El hombre volvió a fijarse en la barra. No se lo imaginaba; le estaba mirando.
     Volvió a centrarse en su té y en el resultado del Arsenal-Liverpool, decidido a ignorarla. Era demasiado bueno para ser verdad, pero de todos modos, no podía dejar de admirar el espejismo.
     Debía tener treinta años o poco más, pero conservaba toda la belleza de una adolescente. La cara era bonita, el pelo castaño liso y largo, los ojos brillantes y la sonrisa inocente. En aquel momento se pasó el índice sobre los labios pintados de rojo intenso, incitándole.
      Bajó los ojos al periódico, sintiendo la sangre latirle en las sienes y la entrepierna cuando, entre el jaleo del café, distinguió el sonido de tacones altos acercándose.
     —Estaré en el servicio —oyó el susurro—. Espera dos minutos.
     Lo único que logró ver al mirar fue una sonrisa, seguida del eco de una risa.
     Tiene que ser una broma, puede que una cámara oculta. No, cosas así no pasan.
     Sin embargo esperó a que pasase el tiempo dado y se levantó. El local estaba casi vacío y los dos servicios, apenas estaban separados por una pared. Nadie iba a fijarse si alguien se equivocaba de puerta.
     El escusado era muy pequeño, consistente sólo en un servicio, un lavabo y el espejo. Y ella estaba allí, sonriéndole, con la camisa abierta y los pantalones en el suelo.
     Al infierno, pensó mientras se desabrochaba los pantalones. Eso sólo podía pasarle una vez en la vida.
     Cinco minutos después salía feliz, continuando su almuerzo y marchándose. En todo ese tiempo ella no salió, contribuyendo a la impresión de que nada había pasado.
     Ella salió poco después, luego de lavarse un poco con jabón, volver a peinarse y retocase el maquillaje.
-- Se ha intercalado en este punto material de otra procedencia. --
-- ==== Sys2Proof/Machine/Epoch.lean ====
section
/-! DEFINITION. The epoch (R54 to R82): the staging freeze, the boundary at B, the boundary strobe in each domain, the
snapshot, and the commit of the built-in image (R79 to R81). -/

namespace Sys2Proof.Machine

namespace Dev

/-- Time reaches an instant of the device time scale, with what falls due on the way. -/
def passTo (d : Dev) (t : Nat) : Dev := (d.advanceTo t).frameEnds.femLeads.exchDue

/-! ### The staging freeze (R60 step 1, R52, R69, R281) -/

/-- The staged commands that a Standby or Resync device refuses. -/
def followerRefuses : Opcode → Bool
  | .CMD_COMMIT | .CMD_SET_PHASE | .CMD_NODE_SET | .CMD_ROUTE_SET | .CMD_PREFIX_SET | .CMD_TABLE_REBUILD | .CMD_NODE_REKEY
  | .CMD_TM_SET | .CMD_NBR_SET => true
  | _ => false

/-- A staged command ends before its boundary, with what it marked undone. A CMD_COMMIT that ends with ST_EPOCH_PASSED under HOLD
(R69) leaves the staged Vat image where it is: R280 discards an image for ST_PHASE_UNSUPPORTED alone (DESIGN CHOICE, log entry
135). -/
def unstage (d : Dev) (x : Staged) (st : Status) : Dev :=
  let c := x.cmd
  let d := { d with stg := { d.stg with cmds := d.stg.cmds.filter (fun y => !decide (y.cmd = c)) } }
  let d : Dev := match c.op, c.sub with
    | .CMD_KEY_SET, 3 => d.modKey (ksSlotField c.p) (fun k => { k with pendingInvalid := false })
    | .CMD_TABLE_REBUILD, 2 =>
      let r := d.rebuild (fld c.p 0 1)
      if r.st = .swapPending then d.setRebuild (fld c.p 0 1) { r with st := .ready } else d
    | _, _ => d
  d.complete c st

/-- The target of a CMD_SET_PHASE among staged commands, the last where there are several. -/
def lastTarget (due : List Staged) : Option Phase :=
  ((due.filter (fun x => x.cmd.op == .CMD_SET_PHASE)).getLast?).bind (fun x => phaseTarget x.cmd.p)

/-- The commit of these staged commands succeeds (R281). -/
def commitGoes (d : Dev) (due : List Staged) : Bool :=
  due.any (fun x => x.cmd.op == .CMD_COMMIT) && (match d.vat.staged with
    | some v =>
      let ph := match lastTarget due with
        | some t => if declares v t then t else d.modes.phase
        | none => d.modes.phase
      declares v ph
    | none => false)

/-- The outcome that the freeze fixes for a command of the boundary, if it fails there (R52, R281, R346). -/
def freezeOutcome (d : Dev) (due : List Staged) (x : Staged) : Option Status :=
  let img := if d.commitGoes due then d.vat.staged
    else if d.modes.romDue ∧ d.modes.redund = .solo then some d.romImage else d.vat.inForce
  if d.follower ∧ followerRefuses x.cmd.op then some .ST_MODE_REFUSED
  else match x.cmd.op, x.cmd.sub with
    | .CMD_COMMIT, _ => if d.commitGoes due then none else some .ST_PHASE_UNSUPPORTED
    | .CMD_SET_PHASE, _ =>
      (match img, phaseTarget x.cmd.p with
       | some v, some t => if declares v t then none else some .ST_PHASE_UNSUPPORTED
       | _, _ => some .ST_PHASE_UNSUPPORTED)
    | .CMD_TABLE_REBUILD, 2 =>
      if (d.rebuild (fld x.cmd.p 0 1)).st = .copying then some .ST_REBUILD_INCOMPLETE else none
    | _, _ => none

/-- The command's epoch lies before the next one (−1), is the next one or the next boundary (0), or lies behind it (1). -/
def dueSign (d : Dev) (x : Staged) : Int :=
  match x.atEpoch with
  | none => 0
  | some e => if e < d.nextNum then -1 else if e = d.nextNum then 0 else 1

/-- An Active device whose MIR is down (R50, R577), and which has had no heartbeat for 3 ms, or none ever (DEDUCED, log entry
40). -/
def mirSilent (d : Dev) : Bool :=
  d.modes.redund == .active && !(d.qlp 6).up &&
    (match d.pair.hbLast with
     | none => true
     | some t => decide (t + 3000000 ≤ d.up))

/-- What the device has decided by itself goes with the freeze (R50, R79): it is no staged setting, and HOLD does not stop
it. -/
def freezeModes (d : Dev) : Dev :=
  let m := d.modes
  let silent : Bool := decide (d.epoch.num < d.pair.firstEpoch) && !d.pair.restoring && decide (3 ≤ d.pair.misses)
  { d with modes := { m with
      lossFrozen := m.lossDue, activeFrozen := m.activeDue, soloFrozen := m.soloDue || silent || d.mirSilent
      romDue := m.bootDone } }

/-- STAGING_FREEZE. -/
def stagingFreeze (d : Dev) : Dev :=
  if d.modes.inReset then d
  else
    let d := d.passTo (d.epoch.nextB - 1000000)
    let d := ({ d with epoch := { d.epoch with frozen := true } }).freezeModes
    let late := d.stg.cmds.filter (fun x => d.dueSign x < 0 || (d.stg.hold && x.atEpoch.isSome && d.dueSign x == 0))
    let d := late.foldl (fun (d : Dev) x => d.unstage x .ST_EPOCH_PASSED) d
    if d.stg.hold then d
    else
      let due := d.stg.cmds.filter (fun x => d.dueSign x == 0)
      let bad := due.filterMap (fun x => (d.freezeOutcome due x).map (fun st => (x, st)))
      let d := bad.foldl (fun (d : Dev) y => d.unstage y.1 y.2) d
      let next := d.nextNum
      let isDue := fun (x : Staged) => match x.atEpoch with | none => true | some e => decide (e ≤ next)
      { d with stg := { d.stg with
          frozenRegs := d.stg.regs.foldl (fun (m : SMap W32) x => m.put x.1 x.2) d.stg.frozenRegs
          regs := []
          cmds := d.stg.cmds.map (fun x => if isDue x then { x with frozen := true } else x) } }

/-! ### Applying staged settings (R60 step 3, R67) -/

/-- A field of a tightening: the value taken, and whether the write was looser than what is in force (R124). -/
def tighter (strict : Bool) (new old : Int) : Int × Bool := if strict then (new, false) else (old, decide (new ≠ old))
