-- ==== Sys2Proof/Machine/Tick.lean ====
section
/-! DEFINITION. What time does while no command waits: one TIME-domain clock (R183, R453, R550). -/

namespace Sys2Proof.Machine

namespace Dev

/-- One TIME-domain clock: the time scale, the elapsed time and the cycle count move on, and a contention of OWN is logged as
often as the rate limiter lets it (R550). A device held in reset has no clock. -/
def tickClock (d : Dev) : Dev :=
  if d.heldReset then d
  else
    let t := d.time.frac + clockStep d.time.rate
    ({ d with time := { d.time with
        ns := (d.time.ns + t / 2 ^ 32) % 2 ^ 64, frac := t % 2 ^ 32, up := d.time.up + 4
        cycles := d.time.cycles + 1 } }).frameEnds.femLeads.exchDue.contentionLog

end Dev

end Sys2Proof.Machine
end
Ya estaba lista para su siguiente cita.
     Se acercó a la barra, pidió otro café con leche y comprobó la hora. Las cinco y veinte. Ya no debería tardar.
     —¿Shirley? —le preguntó una voz con timidez.
      Suspiró, inquieta. Sabía que la había reconocido por su chaqueta blanca, pero ella no tenía ni idea de cómo sería él. Tomó aire, hizo de tripas corazón y se volvió.
       —Sí —respondió, con el rostro iluminándose por momentos—. Soy yo. —Y le dio un beso amistoso como saludo.
     Había tenido suerte. Por la voz podía parecer un hombrecillo pusilánime, de avanzada calvicie y gafas de cristal grueso, pero no; era joven, un poco más que ella, de pelo negro muy corto y cuerpo atlético. Por su camiseta y pantalones de chándal, parecía que había ido andando.
     Bueno, se dijo ella, mientras funcione
     —Bien. —Inclinó la cabeza, seguramente para que no lo viese sonrojarse—, ¿y adonde…?
     —Paciencia, cariño —le pidió—. Disfrutemos el momento.
     Él pidió un té con limón y se lo bebió en una mesa aparte. Tal y como ella había observado, a nadie le importó allí que dos personas capaces de saludarse con un beso se mantuviesen separadas.
     Ella salió primero, seguida por él siete minutos después, acelerando para ponerse a su lado.
     —¿Hay algún sitio…?
     —Ssssh. —Le impuso el índice sobre los labios—. A eso vamos, cielo. A eso vamos.
     Encontró, cuando necesitó dar el paso, un apartamento de alquiler en Wilton Road a muy buen precio y, aún mejor, su propietaria y casera era una ancianita septuagenaria y menuda que, además de sonreír cada tres palabras, se pasaba fuera la mayor parte del día.
     Y, porque no decirlo, quedaba lo bastante cerca de su casa para poder llegar andando y lo bastante lejos para que nadie la reconociese.
     Abrió y fueron directos al dormitorio, al final de las escaleras; sin encender luces ni charlar. Sobraban las palabras.
     —¿Estás nervioso? — le preguntó sonriente al verle pelearse con los nudos de las deportivas y con la camiseta a medio sacar por la cabeza.
    —Aterrado, en realidad —reconoció él, riendo—. Es la primera vez que hago esto…
    —¿Eres virgen, acaso? —se interesó en un tono malicioso mientras se recostaba de espaldas sobre la cama, ofreciéndole las piernas cruzadas, todavía encerrando una bragas de color carne.
     Desde el lado de la puerta fue capaz de sentir, de oler su rubor.
     —No —se apresuró a negar, con la cara desdibujada por la oscuridad—. Quiero decir, pagar por…
     —Bueno, entonces —se levantó y fue a su lado, agarrándole por los brazos—, hagamos esto único.
      Le besó y retrocedió hasta la cama, llevándolo con ella sin ningún esfuerzo. Hasta su miembro parecía levantarse como un rompevientos para facilitar el movimiento.
      Se acostaron juntos, besándose en la boca. Él empezó a acariciarle el vientre, al principio con torpeza y nervios, para rehacerse deprisa. Parecía que no mentía sobre su experiencia.
      —Eh, antes de… —dudó un momento, que ella aprovechó para sacarse las bragas de entre las piernas.
     —¿Sí?
     —El precio —intervino—. Quedamos que iban a ser ciento diez, ¿n…?
     No le dejó acabar, cerrándole la boca con los labios, metiéndole la lengua y haciéndola trabajar como no lo había hecho hablando en su vida.
       —Tranquilo; no te preocupes por eso —anunció, hablando con el tono más meloso, cómplice posible—. ¿Sabes? Verte me ha sorprendido…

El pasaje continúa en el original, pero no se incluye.